### What the task requires
The lines from the start of the data through the line containing "let s := s.setCl" are to be reproduced exactly, both ends included.

### Saved data entries
/-- A tile-step that read a replaced result has been replayed with its inputs as they are now: its result is the replay's, and a duplicate of it is
compared anew (notes/assumptions/15.md). -/
def State.replayReader (s : State) (id : Nat) (inputs results : List (Nat × Byte)) : State :=
  s.clusters.foldl (fun s e =>
    match clusterOfNo e.1 with
    | none => s
    | some c =>
      match (s.cl c).tiles.find? (fun t => t.id == id) with
      | some x =>
        let s := s.setCl c ((s.cl c).mapTile id (fun t => { t.patched inputs results with compared := false, checker := none }))
        ((s.replaceTile c id).retakeStats x.session).recode x.session c x
      | none => s) s

/-- Is another tile-step of the same session and step open to a vote (R482)? -/
def State.otherVote (s : State) (x : Tile) : Bool :=
  (s.clusters.flatMap (fun e => e.2.tiles)).any (fun t =>
    t.id != x.id && t.session == x.session && t.step == x.step && (t.trap.isSome || t.checker.isSome))

/-- After the last vote of a step, the tile-steps that read a replaced result are replayed once, in order; for each the bytes that its replay changes
are given (R451, R482). -/
def State.replayReaders (s : State) (x : Tile) (result : List (List (Nat × Byte))) : State :=
  if s.redo.isEmpty || s.otherVote x then s
  else
    let s' := { s with redo := [] }
    (s.readers s.redo).zipIdx.foldl (fun s r =>
      let mine := result.getD (r.2 + 1) []
      (mine.foldl (fun s p => s.poke p.1 p.2) s).replayReader r.1 (result.take (r.2 + 1)).flatten mine) s'

/-- The result of a tile-step replaced by that of an agreed replay; work that has been dropped meanwhile is left alone (R346, R482). -/
def State.replaceResult (s : State) (c : ClusterId) (x : Tile) (bytes : List (Nat × Byte)) : State :=
  if x.dropped then s
  else
    let s := ((bytes.foldl (fun s p => s.poke p.1 p.2) s).replaceTile c x.id)
    ({ s with redo := s.redo ++ [x.id] }).retakeStats x.session

/-- The outcome of a vote on a tile-step whose cards name its instruction; the bytes that the agreed replay changes are given (R451). -/
def State.voteOutcome (s : State) (c : ClusterId) (x : Tile) (v : Nat) (parts : List ClusterId) (bytes : List (Nat × Byte)) : State :=
  let n := x.session
  let instr := x.trap.map (fun _ => (x.instr, x.opcode.toNat))
  let info := fun (kind : Nat) => ({ kind := kind, die := c.die.val, instr := instr, session := n, vote := v, moment := x.moment } : CardInfo)
  let replace := fun (s : State) => s.replaceResult c x bytes
  let checker := parts.getD 1 c
  match v with
  | 1 => ((replace s).recode n c x).blameDrain (info Card.wrongResult) c
  | 2 => s.blameDrain (info Card.checkWrong) checker
  | 3 => (((replace s).recode n c x).blameDrain (info Card.wrongResult) c).blameDrain (info Card.checkWrong) checker
  | 4 => s.blameDrain (info Card.checkWrong) checker
  | 5 => (replace s).blameDrain (info (match x.trap with | some t => trapCard t | none => Card.wrongResult)) c
  | _ => s.undecided { info Card.undecided with suspect := true } parts n

/-- A replay that resolves an event of R143, R144 or R445 settles a mismatch of the same tile-step too (R145): a checker whose digest is not the
agreed one has its card. -/
def State.settleChecker (s : State) (x : Tile) (v : Nat) (a : Replay) (checker : Option ClusterId) : State :=
  match x.checker, a, checker with
  | some k, .digest y, some c =>
    if v = 5 ∧ k ≠ y then s.blameDrain { kind := Card.checkWrong, die := c.die.val, session := x.session, vote := v, moment := x.moment } c else s
  | _, _, _ => s

/-- A vote decided on a tile-step x of a cluster, which `put` stores back when it is settled: two further clusters have run it, after that of a
duplicate when there was one (R145, R447). -/
def State.settleVote (s : State) (c : ClusterId) (x : Tile) (put : State → Tile → State) (a b : Replay)
    (result : List (List (Nat × Byte))) : State :=
  let cs := s.checkers c x
  let skip := if x.checker.isSome then 1 else 0
  let a := s.replayer cs[skip]? a
  let b := s.replayer cs[skip + 1]? b
  let s := (s.bump (key c.die 0) F.hltVotes 1).event c.die healthCore 2
  let s := put s { x with trap := none, checker := none, compared := true }
  match x.trap.bind trapStatus, a, b with
  | some st, .trapped, .trapped => s.endSession x.session st (s.exeDetail c x.instr)
  | _, _, _ =>
    let parts := c :: cs.take (skip + 2)
    let v := decideVote x.trap.isSome x.digest x.checker a b
    let s := (s.voteOutcome c x v parts (result.getD 0 [])).settleChecker x v a parts[1]?
    (s.replayReaders x result).finishJob x.session
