-- ==== Sys2Proof/Certificates/Slice0/Obligations.lean ====
section
/-!
DEFINITION. The statements about the block, each a proposition named under Obligations, and the words they share: which command an engine issues
next, what a clean run is, where bytes are written.
-/

namespace Sys2Proof.Claims

open Machine

/-! ### Words the statements share -/

/-- Every partition is in SERVICE, so that poison resets none (R287). -/
def InService (s : State) : Prop := ∀ p ∈ s.parts, p.state = .service

/-- The state between commands, with no drain in progress: nothing is left to be settled. -/
def Calm (s : State) : Prop := s.pev = [] ∧ s.pkg.drain = none

/-- Every byte of memory is as it was. -/
def SameBytes (s t : State) : Prop := ∀ a, t.byte a = s.byte a

/-- No packet waits at a link. -/
def Unloaded (s : State) : Prop := ∀ l, (s.lnk l).waiting = []

/-- No request of a fetch queue stays outstanding for bytes that wait for a host link. -/
def NoneHeld (s : State) : Prop := ∀ e ∈ s.fetch, ∀ r ∈ e.2.inflight, r.held = false

/-- Every register of the control windows is as it was but those under the keys of a list. -/
def RegsBut (ks : List Nat) (s t : State) : Prop := ∀ k, k ∉ ks → t.rd k = s.rd k

/-- Everything but the registers of the control windows is as it was. -/
def OnlyRegs (s t : State) : Prop := t = { s with regs := t.regs }

/-- The instruction that the engine of a cluster issues next, as a number. -/
def nextWord (s : State) (c : ClusterId) : Nat := s.listWord c (s.cl c).issue

/-- The engine of c issues an instruction with opcode op next: it runs, its tile-step has begun and the list's line is there (state u), the checks of R203, R205 and R211
pass, a fence finds the pipes empty, and the instruction's own wait takes its count (state v). -/
def Issues (s u v : State) (c : ClusterId) (op : Nat) : Prop :=
  s.dieOn c.die = true ∧ InService s ∧ s.canIssue c = true ∧ (s.beginTile c).passLine c = some u ∧ u.issueCheck c = none ∧
  iOp (nextWord u c) = op ∧ (fences (nextWord u c) = true → (u.cl c).unitPipe = [] ∧ (u.cl c).finPipe = []) ∧ u.passOwn c = some v

/-- The work of an instruction neither waits for blocks nor fails nor traps, and writes inside the cluster's store. -/
def CleanRun (c : ClusterId) (r : Run) : Prop :=
  r.wait = false ∧ r.fail = none ∧ r.poison = false ∧ r.trap = none ∧ insideStore c r.out = true

/-- The cluster, opcode and work of the instructions that compute, in the order of the table. -/
def computes : Instr → Option (ClusterId × Nat × Work)
  | .mmInt c => some (c, 0x20, workMat .int)
  | .mmLut c => some (c, 0x21, workMat .lut)
  | .mmFloat c => some (c, 0x22, workMat .float)
  | .tbuild c => some (c, 0x40, workBuild)
  | .fnload c => some (c, 0x41, workFnload)
  | .convInt c => some (c, 0x60, fun c w s => s.winRun c w .int)
  | .convLut c => some (c, 0x61, fun c w s => s.winRun c w .lut)
  | .convFloat c => some (c, 0x62, fun c w s => s.winRun c w .float)
  | .pool c => some (c, 0x63, fun c w s => s.winRun c w .pool)
  | .resample c => some (c, 0x64, fun c w s => s.winRun c w .resample)
  | .requant c => some (c, 0x80, workRequant)
  | .ewInt c => some (c, 0x81, workEwInt)
  | .ewFloat c => some (c, 0x82, workEwFloat)
  | .ffn c => some (c, 0x83, workFfn)
  | .softmax c => some (c, 0x84, workRow (fun _ _ _ => 0))
  | .norm c => some (c, 0x85, workRow (fun s c w => 1 + finSelect s c w 2))
  | .lquant c => some (c, 0x86, workLquant)
  | .lrecon c => some (c, 0x87, workLrecon)
  | .lstat c => some (c, 0x88, workLstat)
  | .cdf c => some (c, 0x89, workCdf)
  | .feedpack c => some (c, 0x8A, workFeedpack)
  | .rng c => some (c, 0x8B, workRng)
  | .efeed c => some (c, 0xC0, feedWork false)
  | .eres c => some (c, 0xC1, feedWork true)
  | _ => none

/-- A pipe after an instruction of some class has been issued: it stands behind those the pipe holds when the class is one of the pipe's. -/
def pipeAfter (mine : Bool) (old : List InFlight) (f : InFlight) : List InFlight := if mine then old ++ [f] else old

/-- No instruction that the engine of c has issued still owes a post to a semaphore, so a post to it need not wait (R218). -/
def Unowed (s : State) (c : ClusterId) (target : Nat × Nat) : Prop :=
  (s.cl c).owed = [] ∧ ∀ f ∈ (s.cl c).unitPipe ++ (s.cl c).finPipe, target ∉ s.postsAhead c f

/-- The post that an instruction of c at an index makes: none with a count of 0, none between dies that are not both of its session's partition (R30). -/
def ownPost (s : State) (c : ClusterId) (index w : Nat) : List Post :=
  let d := (postTarget c w).1
  let dies := (s.ses (s.rf c.base F.exeSession)).dies
  if iPostCount w = 0 ∨ ¬ (d = c.die ∨ (dies.getLsbD d = true ∧ dies.getLsbD c.die = true)) then []
  else [{ src := srcEngine c, die := d, sem := iPostSem w, count := iPostCount w, index := index, opcode := iOp w }]

/-- A command waits in front of others. -/
def inFront (c : Instr) (rest : List Instr) (s : State) : State := { s with pending := c :: rest }

end Sys2Proof.Claims

open Sys2Proof Sys2Proof.Machine Sys2Proof.Claims

/-! ### The machine as a whole -/

/-- A step takes the command in front of the queue and answers what that command's execution answers on the state with the queue's rest. -/
def Obligations.StepRunsFrontCommand : Prop :=
  ∀ (c : Instr) (rest : List Instr) (s : State), step (inFront c rest s) = exec c { s with pending := rest }

/-- With no command waiting, the reference clock ticks (the model's choice, notes/assumptions/7.md): each die whose clocks run counts its stamp
by one (R14), and of the registers only the counts of cycles and of throttled time go on (notes/assumptions/77.md): EXE_CYCLES by the island's
cycles in a RUNNING cluster; a library whose bytes are written is being checked from then on (notes/assumptions/89.md). Nothing else changes, unless
a trace point is enabled (notes/assumptions/46.md). -/
def Obligations.IdleStepCountsStamps : Prop :=
  ∀ s : State, s.pending = [] → ∃ t, step s = .next t ∧
    (∀ d, d < 25 → t.stamp d =
      if s.dieOn d ∧ s.bit (key d 0) F.pwrStatusRefclkLost = false then s.stamp d + 1 else s.stamp d) ∧
    t.rf die12 F.hltLibStatusCode = (if s.rf die12 F.hltLibStatusCode = Lib.writing then Lib.verifying else s.rf die12 F.hltLibStatusCode) ∧
    ((∀ d, d < 25 → s.traceOn d = false) → t = { s with dies := t.dies, regs := t.regs } ∧
      (∀ d, t.die d = { s.die d with stamp := t.stamp d }) ∧
      (∀ k, (∀ d, d < 25 → k ≠ key d F.pwrThrottleUs.off) → k ≠ die12 + F.hltLibStatusCode.off →
        (∀ c : ClusterId, k ∉ [F.exeCycles, F.exeStall, F.fetReqStall, F.fetCreditStall].map (fun f => c.base + f.off)) → t.rd k = s.rd k)) ∧
    (Canonical s → ∀ c : ClusterId, s.exe c = Ex.running →
      t.rf c.base F.exeCycles = min (s.rf c.base F.exeCycles + s.islandCycles c) (2 ^ 32 - 1))

/-- Every step of every state answers a next state: no command of the table stops the block. -/
def Obligations.EveryStepAnswersNext : Prop := ∀ s : State, ∃ t, step s = .next t

/-- While the package is unpowered or in package reset, every command but the four events of power and reset leaves the state as it is, but for
what settles.
What the model chooses here: notes/assumptions/8.md. -/
def Obligations.OffPackageIgnoresCommands : Prop :=
  ∀ (c : Instr) (s : State), s.on = false → Calm s →
    c ≠ .packageReset → c ≠ .resetNRise → c ≠ .packageResetRelease → c ≠ .vddAuxRemoved → exec c s = .next s

/-- Between commands no poison event is left, and once a drain has left no session no partition is in SERVICE or TEST.
What the model chooses here: notes/assumptions/13.md. -/
def Obligations.DrainEndsService : Prop :=
  ∀ s t : State, Recovered s → step s = .next t → Recovered t

/-- The state after reset satisfies what every step keeps.
What the model chooses here: notes/assumptions/10.md, notes/assumptions/13.md. -/
def Obligations.ResetIsRecovered : Prop := Recovered State.reset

### Solution for this task
/-- A tile-step that read a replaced result has been replayed with its inputs as they are now: its result is the replay's, and a duplicate of it is
compared anew (notes/assumptions/15.md). -/
def State.replayReader (s : State) (id : Nat) (inputs results : List (Nat × Byte)) : State :=
  s.clusters.foldl (fun s e =>
    match clusterOfNo e.1 with
    | none => s
    | some c =>
      match (s.cl c).tiles.find? (fun t => t.id == id) with
      | some x =>
        let s := s.setCl c ((s.cl c).mapTile id (fun t => { t.patched inputs results with compared := false, checker := none }))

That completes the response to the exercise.